Source records:
-- ==== Sys2Proof/Laws/State.lean ====
section
/-! SUPPORT. One lemma per field of State per shared operation, so that no proof unfolds a record update: what the
operation writes (true by rfl), and, for the operations that test something, what they never write. -/

namespace Sys2Proof.Machine

variable (s : State)

/-! Operations that test nothing: every field of the state they leave. -/

@[simp] theorem State.statusRefresh_regs : s.statusRefresh.regs = { s.regs with str := s.status } := rfl
@[simp] theorem State.statusRefresh_statusLayout : s.statusRefresh.statusLayout = s.statusLayout := rfl
@[simp] theorem State.statusRefresh_pins : s.statusRefresh.pins = s.pins := rfl
@[simp] theorem State.statusRefresh_cmd : s.statusRefresh.cmd = s.cmd := rfl
@[simp] theorem State.statusRefresh_prog : s.statusRefresh.prog = s.prog := rfl
@[simp] theorem State.statusRefresh_latched : s.statusRefresh.latched = s.latched := rfl
@[simp] theorem State.statusRefresh_timers : s.statusRefresh.timers = s.timers := rfl
@[simp] theorem State.statusRefresh_head : s.statusRefresh.head = s.head := rfl
@[simp] theorem State.statusRefresh_search : s.statusRefresh.search = s.search := rfl
@[simp] theorem State.statusRefresh_medium : s.statusRefresh.medium = s.medium := rfl
@[simp] theorem State.statusRefresh_calls : s.statusRefresh.calls = s.calls := rfl
@[simp] theorem State.statusRefresh_reply : s.statusRefresh.reply = s.reply := rfl
@[simp] theorem State.statusRefresh_auxReads : s.statusRefresh.auxReads = s.auxReads := rfl

@[simp] theorem State.finish_regs : s.finish.regs = s.regs := rfl
@[simp] theorem State.finish_statusLayout : s.finish.statusLayout = s.statusLayout := rfl
@[simp] theorem State.finish_pins : s.finish.pins = { s.pins with intrq := true } := rfl
@[simp] theorem State.finish_cmd : s.finish.cmd = { s.cmd with phase := .idle } := rfl
@[simp] theorem State.finish_prog : s.finish.prog = { s.prog with commandDone := true } := rfl
@[simp] theorem State.finish_latched : s.finish.latched = s.latched := rfl
@[simp] theorem State.finish_timers : s.finish.timers = { s.timers with hldIdle := 0 } := rfl
@[simp] theorem State.finish_head : s.finish.head = s.head := rfl
@[simp] theorem State.finish_search : s.finish.search = s.search := rfl
@[simp] theorem State.finish_medium : s.finish.medium = s.medium := rfl
@[simp] theorem State.finish_calls : s.finish.calls = s.calls := rfl
@[simp] theorem State.finish_reply : s.finish.reply = s.reply := rfl
@[simp] theorem State.finish_auxReads : s.finish.auxReads = s.auxReads := rfl

@[simp] theorem State.terminate_regs : s.terminate.regs = s.regs := rfl
@[simp] theorem State.terminate_statusLayout : s.terminate.statusLayout = s.statusLayout := rfl
@[simp] theorem State.terminate_pins : s.terminate.pins = { s.pins with drq := false } := rfl
@[simp] theorem State.terminate_cmd : s.terminate.cmd = { s.cmd with phase := .idle } := rfl
@[simp] theorem State.terminate_prog : s.terminate.prog = { s.prog with commandDone := true } := rfl
@[simp] theorem State.terminate_latched : s.terminate.latched = s.latched := rfl
@[simp] theorem State.terminate_timers : s.terminate.timers = s.timers := rfl
@[simp] theorem State.terminate_head : s.terminate.head = s.head := rfl
@[simp] theorem State.terminate_search : s.terminate.search = s.search := rfl
@[simp] theorem State.terminate_medium : s.terminate.medium = s.medium := rfl
@[simp] theorem State.terminate_calls : s.terminate.calls = s.calls := rfl
@[simp] theorem State.terminate_reply : s.terminate.reply = s.reply := rfl
@[simp] theorem State.terminate_auxReads : s.terminate.auxReads = s.auxReads := rfl

@[simp] theorem State.startCommon_regs (v : Byte) (n : CmdName) (f : CmdFlags) :
    (s.startCommon v n f).regs =
      { s.regs with cr := v } := rfl
@[simp] theorem State.startCommon_statusLayout (v : Byte) (n : CmdName) (f : CmdFlags) :
    (s.startCommon v n f).statusLayout =
      if n.type = .I then .typeI else .typeIIandIII := rfl
@[simp] theorem State.startCommon_pins (v : Byte) (n : CmdName) (f : CmdFlags) :
    (s.startCommon v n f).pins =
      { s.pins with intrq := false, drq := false } := rfl
@[simp] theorem State.startCommon_cmd (v : Byte) (n : CmdName) (f : CmdFlags) :
    (s.startCommon v n f).cmd =
      { s.cmd with cmdType := some n.type, cmdName := some n, flags := f } := rfl
@[simp] theorem State.startCommon_prog (v : Byte) (n : CmdName) (f : CmdFlags) :
    (s.startCommon v n f).prog =
      { s.prog with
        commandActionDone := false, headSettlingDone := false, eDelayDone := false,
        startByteSet := false, terminateCommand := false } := rfl
@[simp] theorem State.startCommon_latched (v : Byte) (n : CmdName) (f : CmdFlags) :
    (s.startCommon v n f).latched =
      { seekError := false, crcError := false, rnf := false, lostData := false, recordType := false } := rfl
@[simp] theorem State.startCommon_timers (v : Byte) (n : CmdName) (f : CmdFlags) :
    (s.startCommon v n f).timers =
      s.timers := rfl
@[simp] theorem State.startCommon_head (v : Byte) (n : CmdName) (f : CmdFlags) :
    (s.startCommon v n f).head =
      s.head := rfl
@[simp] theorem State.startCommon_search (v : Byte) (n : CmdName) (f : CmdFlags) :
    (s.startCommon v n f).search =
      s.search := rfl
@[simp] theorem State.startCommon_medium (v : Byte) (n : CmdName) (f : CmdFlags) :
    (s.startCommon v n f).medium =
      s.medium := rfl
@[simp] theorem State.startCommon_calls (v : Byte) (n : CmdName) (f : CmdFlags) :
    (s.startCommon v n f).calls =
      s.calls := rfl
@[simp] theorem State.startCommon_reply (v : Byte) (n : CmdName) (f : CmdFlags) :
    (s.startCommon v n f).reply =
      s.reply := rfl
@[simp] theorem State.startCommon_auxReads (v : Byte) (n : CmdName) (f : CmdFlags) :
    (s.startCommon v n f).auxReads =
      s.auxReads := rfl

@[simp] theorem State.setBusy_regs : s.setBusy.regs = s.regs := rfl
@[simp] theorem State.setBusy_statusLayout : s.setBusy.statusLayout = s.statusLayout := rfl
@[simp] theorem State.setBusy_pins : s.setBusy.pins = s.pins := rfl
@[simp] theorem State.setBusy_cmd : s.setBusy.cmd = s.cmd := rfl
@[simp] theorem State.setBusy_prog : s.setBusy.prog = { s.prog with commandDone := false } := rfl
@[simp] theorem State.setBusy_latched : s.setBusy.latched = s.latched := rfl
@[simp] theorem State.setBusy_timers : s.setBusy.timers = s.timers := rfl
@[simp] theorem State.setBusy_head : s.setBusy.head = s.head := rfl
@[simp] theorem State.setBusy_search : s.setBusy.search = s.search := rfl
@[simp] theorem State.setBusy_medium : s.setBusy.medium = s.medium := rfl
@[simp] theorem State.setBusy_calls : s.setBusy.calls = s.calls := rfl
@[simp] theorem State.setBusy_reply : s.setBusy.reply = s.reply := rfl
@[simp] theorem State.setBusy_auxReads : s.setBusy.auxReads = s.auxReads := rfl

@[simp] theorem State.notReadyAbort_regs : s.notReadyAbort.regs = s.regs := rfl
@[simp] theorem State.notReadyAbort_statusLayout : s.notReadyAbort.statusLayout = s.statusLayout := rfl
@[simp] theorem State.notReadyAbort_pins : s.notReadyAbort.pins = { s.pins with intrq := true } := rfl
@[simp] theorem State.notReadyAbort_cmd : s.notReadyAbort.cmd = s.cmd := rfl
@[simp] theorem State.notReadyAbort_prog : s.notReadyAbort.prog = s.prog := rfl
@[simp] theorem State.notReadyAbort_latched : s.notReadyAbort.latched = s.latched := rfl
@[simp] theorem State.notReadyAbort_timers : s.notReadyAbort.timers = s.timers := rfl
@[simp] theorem State.notReadyAbort_head : s.notReadyAbort.head = s.head := rfl
@[simp] theorem State.notReadyAbort_search : s.notReadyAbort.search = s.search := rfl
@[simp] theorem State.notReadyAbort_medium : s.notReadyAbort.medium = s.medium := rfl
@[simp] theorem State.notReadyAbort_calls : s.notReadyAbort.calls = s.calls := rfl
@[simp] theorem State.notReadyAbort_reply : s.notReadyAbort.reply = s.reply := rfl
@[simp] theorem State.notReadyAbort_auxReads : s.notReadyAbort.auxReads = s.auxReads := rfl

@[simp] theorem State.deliver_regs (b : Byte) : (s.deliver b).regs = { s.regs with dsr := b, dr := b } := rfl
@[simp] theorem State.deliver_statusLayout (b : Byte) : (s.deliver b).statusLayout = s.statusLayout := rfl
@[simp] theorem State.deliver_pins (b : Byte) : (s.deliver b).pins = { s.pins with drq := true } := rfl
@[simp] theorem State.deliver_cmd (b : Byte) : (s.deliver b).cmd = s.cmd := rfl
@[simp] theorem State.deliver_prog (b : Byte) : (s.deliver b).prog = s.prog := rfl
@[simp] theorem State.deliver_latched (b : Byte) :
    (s.deliver b).latched =
      { s.latched with lostData := s.latched.lostData || s.pins.drq } := rfl
@[simp] theorem State.deliver_timers (b : Byte) : (s.deliver b).timers = s.timers := rfl
@[simp] theorem State.deliver_head (b : Byte) : (s.deliver b).head = s.head := rfl
@[simp] theorem State.deliver_search (b : Byte) : (s.deliver b).search = s.search := rfl
@[simp] theorem State.deliver_medium (b : Byte) : (s.deliver b).medium = s.medium := rfl
@[simp] theorem State.deliver_calls (b : Byte) : (s.deliver b).calls = s.calls := rfl
@[simp] theorem State.deliver_reply (b : Byte) : (s.deliver b).reply = s.reply := rfl
@[simp] theorem State.deliver_auxReads (b : Byte) : (s.deliver b).auxReads = s.auxReads := rfl

@[simp] theorem State.take_regs : s.take.regs = { s.regs with dsr := s.takenByte } := rfl
@[simp] theorem State.take_statusLayout : s.take.statusLayout = s.statusLayout := rfl
@[simp] theorem State.take_pins : s.take.pins = s.pins := rfl
@[simp] theorem State.take_cmd : s.take.cmd = s.cmd := rfl
@[simp] theorem State.take_prog : s.take.prog = s.prog := rfl
@[simp] theorem State.take_latched :
    s.take.latched =
      { s.latched with lostData := s.latched.lostData || s.pins.drq } := rfl
@[simp] theorem State.take_timers : s.take.timers = s.timers := rfl
@[simp] theorem State.take_head : s.take.head = s.head := rfl
@[simp] theorem State.take_search : s.take.search = s.search := rfl
@[simp] theorem State.take_medium : s.take.medium = s.medium := rfl
@[simp] theorem State.take_calls : s.take.calls = s.calls := rfl
@[simp] theorem State.take_reply : s.take.reply = s.reply := rfl
@[simp] theorem State.take_auxReads : s.take.auxReads = s.auxReads := rfl

@[simp] theorem State.crcByte_regs (b : Byte) :
    (s.crcByte b).regs =
      { s.regs with crc := crcStep s.regs.crc b } := rfl
@[simp] theorem State.crcByte_statusLayout (b : Byte) : (s.crcByte b).statusLayout = s.statusLayout := rfl
@[simp] theorem State.crcByte_pins (b : Byte) : (s.crcByte b).pins = s.pins := rfl
@[simp] theorem State.crcByte_cmd (b : Byte) : (s.crcByte b).cmd = s.cmd := rfl
@[simp] theorem State.crcByte_prog (b : Byte) : (s.crcByte b).prog = s.prog := rfl
@[simp] theorem State.crcByte_latched (b : Byte) : (s.crcByte b).latched = s.latched := rfl
@[simp] theorem State.crcByte_timers (b : Byte) : (s.crcByte b).timers = s.timers := rfl
@[simp] theorem State.crcByte_head (b : Byte) : (s.crcByte b).head = s.head := rfl
@[simp] theorem State.crcByte_search (b : Byte) : (s.crcByte b).search = s.search := rfl
@[simp] theorem State.crcByte_medium (b : Byte) : (s.crcByte b).medium = s.medium := rfl
@[simp] theorem State.crcByte_calls (b : Byte) : (s.crcByte b).calls = s.calls := rfl
@[simp] theorem State.crcByte_reply (b : Byte) : (s.crcByte b).reply = s.reply := rfl
@[simp] theorem State.crcByte_auxReads (b : Byte) : (s.crcByte b).auxReads = s.auxReads := rfl

@[simp] theorem State.crcMark_regs (m : Byte) :
    (s.crcMark m).regs =
      { s.regs with crc := crc16 (markPrefix s.medium.density m) } := rfl
@[simp] theorem State.crcMark_statusLayout (m : Byte) : (s.crcMark m).statusLayout = s.statusLayout := rfl
@[simp] theorem State.crcMark_pins (m : Byte) : (s.crcMark m).pins = s.pins := rfl
@[simp] theorem State.crcMark_cmd (m : Byte) : (s.crcMark m).cmd = s.cmd := rfl
@[simp] theorem State.crcMark_prog (m : Byte) : (s.crcMark m).prog = s.prog := rfl
@[simp] theorem State.crcMark_latched (m : Byte) : (s.crcMark m).latched = s.latched := rfl
@[simp] theorem State.crcMark_timers (m : Byte) : (s.crcMark m).timers = s.timers := rfl
@[simp] theorem State.crcMark_head (m : Byte) : (s.crcMark m).head = s.head := rfl
@[simp] theorem State.crcMark_search (m : Byte) : (s.crcMark m).search = s.search := rfl
@[simp] theorem State.crcMark_medium (m : Byte) : (s.crcMark m).medium = s.medium := rfl
@[simp] theorem State.crcMark_calls (m : Byte) : (s.crcMark m).calls = s.calls := rfl
@[simp] theorem State.crcMark_reply (m : Byte) : (s.crcMark m).reply = s.reply := rfl
@[simp] theorem State.crcMark_auxReads (m : Byte) : (s.crcMark m).auxReads = s.auxReads := rfl

@[simp] theorem State.detReset_regs : s.detReset.regs = s.regs := rfl
@[simp] theorem State.detReset_statusLayout : s.detReset.statusLayout = s.statusLayout := rfl
@[simp] theorem State.detReset_pins : s.detReset.pins = s.pins := rfl
@[simp] theorem State.detReset_cmd : s.detReset.cmd = s.cmd := rfl
@[simp] theorem State.detReset_prog : s.detReset.prog = s.prog := rfl
@[simp] theorem State.detReset_latched : s.detReset.latched = s.latched := rfl
@[simp] theorem State.detReset_timers : s.detReset.timers = s.timers := rfl
@[simp] theorem State.detReset_head : s.detReset.head = s.head := rfl
@[simp] theorem State.detReset_search : s.detReset.search = s.search.detReset := rfl
@[simp] theorem State.detReset_medium : s.detReset.medium = s.medium := rfl
@[simp] theorem State.detReset_calls : s.detReset.calls = s.calls := rfl
@[simp] theorem State.detReset_reply : s.detReset.reply = s.reply := rfl
@[simp] theorem State.detReset_auxReads : s.detReset.auxReads = s.auxReads := rfl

#### [Instructions to follow]
What lines above contain the word "true"? Please copy each one.

#### [Exercise result]
operation writes (true by rfl), and, for the operations that test something, what they never write. -/
@[simp] theorem State.finish_pins : s.finish.pins = { s.pins with intrq := true } := rfl
@[simp] theorem State.finish_prog : s.finish.prog = { s.prog with commandDone := true } := rfl
@[simp] theorem State.terminate_prog : s.terminate.prog = { s.prog with commandDone := true } := rfl
@[simp] theorem State.notReadyAbort_pins : s.notReadyAbort.pins = { s.pins with intrq := true } := rfl
@[simp] theorem State.deliver_pins (b : Byte) : (s.deliver b).pins = { s.pins with drq := true } := rfl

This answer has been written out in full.